* **Task directions**
Go through the records and copy each line where the word "failRemote" occurs.

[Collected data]

____

-- ==== Sys2Proof/Machine/TxnOps.lean ====
section
/-! DEFINITION. What the replies to remote accesses do, and how requests of other nodes are served (R77, R408 to R411). -/

namespace Sys2Proof.Machine

open Sys2Proof

/-! ## Replies to a core -/

/-- The last of a list of stores that covers byte `a`: the byte it stored. -/
def coveredBy : List (Nat × List Byte) → Nat → Option Byte
  | [], _ => none
  | (pa, bs) :: rest, a =>
    match coveredBy rest a with
    | some b => some b
    | none => if pa ≤ a ∧ a < pa + bs.length then bs[a - pa]? else none

/-- Byte `a` of a remote access: what the core stored meanwhile wins over what came (R119). -/
def RemoteWait.byte (r : RemoteWait) (a : Nat) : Byte := (coveredBy r.above a).getD (Memory.byte r.buf a)
/-- `n` bytes from `a`. -/
def RemoteWait.bytes (r : RemoteWait) (a n : Nat) : List Byte := (List.range n).map (fun i => r.byte (a + i))
/-- The bytes of the whole access. -/
def RemoteWait.all (r : RemoteWait) : List Byte := r.parts.flatMap (fun p => r.bytes p.1 p.2)

/-- Whether word `k` came poisoned and no store of the core has covered it wholly since (R66, R119). -/
def RemoteWait.badWord (r : RemoteWait) (k : Nat) : Bool :=
  Store.get false r.bad k && !r.above.any (fun p => decide (p.1 ≤ 8 * k ∧ 8 * k + 8 ≤ p.1 + p.2.length))

/-- Offsets, within the access, of the words that came poisoned. -/
def RemoteWait.badAt (r : RemoteWait) : List Nat :=
  (r.parts.foldl (fun (acc : Nat × List Nat) p =>
    (acc.1 + p.2, acc.2 ++ ((List.range (wordsOf p.1 p.2)).filter (fun i => r.badWord (p.1 / 8 + i))).map (fun i =>
      acc.1 + (8 * i - p.1 % 8)))) (0, [])).2

/-- The 256-byte line at a remote address as it came. -/
def RemoteWait.line (r : RemoteWait) (ctx owner pa : Nat) : Line :=
  { ctx, pa, owner, data := lineOfBytes (r.bytes pa 256)
    poison := BitVec.ofNat 32 ((List.range 32).map (fun i => b2n (r.badWord (pa / 8 + i)) * 2 ^ i)).sum }

/-- The lines a demand read brought are held as demand lines, unless an acquire came between (R90, R117). -/
def State.keepRemoteLines (s : State) (c : Nat) (r : RemoteWait) : State :=
  if r.stale then s
  else r.asked.foldl (fun (t : State) pa => let k := t.core c; t.setCore c (k.putDemand (r.line k.ctx 8 pa))) s

/-- Removes a remote access of a core. -/
def State.dropRemote (s : State) (c : Nat) (r : RemoteWait) : State :=
  let k := s.core c
  s.setCore c { k with remote := k.remote.erase r }

/-- The line of a fill arrives for whoever asked for it with this request; a line no fill asks for any more is dropped (R98, R119). -/
def State.fillArrives (s : State) (c xid : Nat) (r : RemoteWait) : State :=
  match (s.core c).fills.find? (fun f => f.req == xid + 1) with
  | none => s
  | some f => s.lineArrives c f { r.line f.ctx f.owner f.pa with lastItem := f.lastItem, stale := f.stale }

/-- Drops what waits for a transaction that failed: the access, and the signals that follow it. -/
def Core.failRemote (k : Core) (xid : Nat) : Core := { k with remote := k.remote.filter (fun r => !r.follows xid) }

/-- Writes the words of a merged store: WRITE frames for whole words, poisoned where a word read was poisoned and is not wholly
replaced (R66, assumption 12). A signal that waited for the access waits for the WRITE; `old` is the request whose reply came last. -/
def State.mergeSend (s : State) (c old : Nat) (r : RemoteWait) (pa : Nat) (bytes : List Byte) : State :=
  let lo := pa - pa % 8
  let hi := (pa + bytes.length + 7) / 8 * 8
  let data := (List.range (hi - lo)).map (fun i => (coveredBy [(pa, bytes)] (lo + i)).getD (Memory.byte r.buf (lo + i)))
  let bad := (List.range ((hi - lo) / 8)).filter (fun i =>
    Store.get false r.bad (lo / 8 + i) && !(decide (pa ≤ lo + 8 * i) && decide (lo + 8 * i + 8 ≤ pa + bytes.length)))
  let failed := fun (t : State) (node xid : Nat) => ((t.closeTxn xid false).setCore c ((t.core c).failRemote old)).coreTimeout c node xid
  match s.space lo with
  | .remote node off =>
    let (s1, xid) := s.openTxn (.core c) node 1 lo (hi - lo)
    if s.nodeFailed node then failed s1 node xid
    else match s1.sendFrame (s1.request 2 node 1 xid off 0 data (bad.foldl (fun m i => m + 2 ^ i) 0)) with
      | none => failed s1 node xid
      | some s2 =>
        let k := s2.core c
        let later := fun (q : RemoteWait) => if q.follows old then { q with xids := q.xids ++ [xid] } else q
        (s2.setCore c { k with remote := k.remote.map later }).addRemote c
          { xids := [xid], kind := .store pa bytes, va := r.va, parts := r.parts, holds := r.holds }
  | _ => s

/-- Every reply of a remote access of a core has come, that of request `old` last: what it does (R408 to R410). -/
def State.remoteDone (s : State) (c old : Nat) (r : RemoteWait) : State :=
  let s1 := s.dropRemote c r
  let poisoned := fun (t : State) => t.accFault c { cause := 5, va := r.va % 2 ^ 64 } false false
  match r.kind with
  | .store _ _ => s1
  | .signal _ _ _ _ => s1
  | .fill xid => s1.fillArrives c xid r
  | .merge pa bytes => s1.mergeSend c old r pa bytes
  | .load sd size sx =>
    let s2 := s1.keepRemoteLines c r
    if r.badAt.any (wordUsed (fun _ => true)) then poisoned s2
    else s2.setCore c ((s2.core c).setS sd (extend size sx (leNat r.all)))
  | .vload v mask stream next =>
    let s2 := s1.keepRemoteLines c r
    if r.badAt.any (wordUsed (laneUsed mask)) then poisoned s2
    else
      let k := (s2.core c).setLanes v mask (lanesOf r.all)
      s2.setCore c (if stream = 0 then k else k.streamUsed (stream - 1) next)

/-- Sends the signals of core `c` whose earlier accesses have all been performed, in order, and writes their destinations (R90, R213). -/
def State.fireSignals (s : State) (c : Nat) : List RemoteWait → State
  | [] => s
  | r :: rest =>
    match r.kind with
    | .signal sd h v mode =>
      if r.xids.isEmpty then
        let s1 := s.dropRemote c r
        let k := s1.core c
        ((s1.signalRemote k.ctx k.tag h v mode).setCore c (k.setS sd 0)).fireSignals c rest
      else s.fireSignals c rest
    | _ => s.fireSignals c rest

/-- A request has been answered: the signals that waited for it wait no more for it. -/
def State.answered (s : State) (c xid : Nat) : State :=
  let k := s.core c
  let s1 := s.setCore c { k with remote := k.remote.map (fun q =>
    match q.kind with | .signal _ _ _ _ => { q with xids := q.xids.filter (· != xid) } | _ => q) }
  s1.fireSignals c (s1.core c).remote

/-- A reply for a core (R410): REFUSED is a TRANSLATION_FAULT, not reported while an abort ends the work (R220). A run-ahead fetch
refused by its node is dropped: it counts no drop and pauses nothing, R93 and R94 speaking of this device's translation only
(assumption 69). -/
def State.coreReply (s : State) (c xid addr : Nat) (ok : Bool) (bytes : List Byte) (poison : Nat) : State :=
  let k := s.core c
  let isSignal := fun (r : RemoteWait) => match r.kind with | .signal _ _ _ _ => true | _ => false
  match k.remote.find? (fun r => r.xids.contains xid && !isSignal r) with
  | none => s
  | some r =>
    if !ok then
      if k.aheadOnly xid then s.setCore c (k.dropFill xid)
      else if k.killed && k.stopping then s.setCore c (k.failRemote xid)
      else
        let write := match r.kind with | .store _ _ => true | .merge _ _ => true | _ => false
        s.accFault c { cause := 2, unbacked := true, va := r.va % 2 ^ 64 } write false
    else
      let r1 := { r with
        xids := r.xids.filter (· != xid), buf := Memory.setBytes r.buf addr bytes
        bad := ((List.range (ceilDiv bytes.length 8)).filter (bitOf poison)).foldl (fun m i => Store.set false m (addr / 8 + i) true) r.bad }
      let s1 := s.setCore c { k with remote := k.remote.map (fun q => if q == r then r1 else q) }
      (if r1.xids.isEmpty then s1.remoteDone c xid r1 else s1).answered c xid

/-! ## Replies to an engine -/

/-- A reply for a step of an engine (R410). -/
def State.engReply (s : State) (n tag key xid addr : Nat) (ok : Bool) (bytes : List Byte) (poison : Nat) : State :=
  match s.xfer? n tag key with
  | none => s
  | some x =>
    let x1 := { x with xids := x.xids.filter (· != xid) }
    if !ok then s.putXfer (if x.fail = 0 then { x1 with fail := 1, failAt := addr } else x1)
    else s.putXfer { x1 with
      buf := Memory.setBytes x.buf addr bytes
      bad := ((List.range (ceilDiv bytes.length 8)).filter (bitOf poison)).foldl (fun m i => Store.set false m (addr / 8 + i) true) x.bad }

/-- A reply for a frame of a fabric multicast (R426, R427): delivered, sent again 2 µs later, or abandoned. -/
def State.mcastReply (s : State) (n tag target status operand addr : Nat) : State :=
  match s.mcast? n tag 0x0D with
  | none => s
  | some (_, j) =>
    let node := (j.targets.getD target (0, 0)).2
    if status = 0 then
      (s.setMcast n tag (fun j => { j with counts := j.counts.set target (j.counts.getD target 0 + 1) })).fmcastCheck n tag
    else if status = 5 then
      s.setFab { s.fab with resends := s.fab.resends ++ [(⟨n, tag, target, s.request 3 node 6 0 addr operand [] 0, s.now + 2000⟩ : FabResend)] }
    else s.fmcastDead n tag target

/-! ## Serving requests -/

/-- Whether an incoming request lies in memory that R77 admits: whole words of backed HBM3E, second tier or staging, at most 4,096
bytes. -/
def State.admits (s : State) (off len : Nat) : Bool :=
  decide (8 ≤ len ∧ len ≤ 4096) && off % 8 == 0 && len % 8 == 0 && decide (off < 2 ^ 41) &&
    (List.range (len / 8)).all (fun i => s.plainBacked (off + 8 * i))

/-- Writes the payload of a request with its poison, a demand access (R46, R395, R409, assumption 70). -/
def State.takeWrite (s : State) (f : Frame) : State := s.physWrite f.addr f.view true

/-- The poison bits of the words of a local range. -/
def State.poisonBits (s : State) (a len : Nat) : Nat :=
  ((List.range (len / 8)).filter (fun i => s.isPoisoned (a + 8 * i))).foldl (fun m i => m + 2 ^ i) 0

end Sys2Proof.Machine
end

____

* **Exercise output**
def Core.failRemote (k : Core) (xid : Nat) : Core := { k with remote := k.remote.filter (fun r => !r.follows xid) }
  let failed := fun (t : State) (node xid : Nat) => ((t.closeTxn xid false).setCore c ((t.core c).failRemote old)).coreTimeout c node xid
      else if k.killed && k.stopping then s.setCore c (k.failRemote xid)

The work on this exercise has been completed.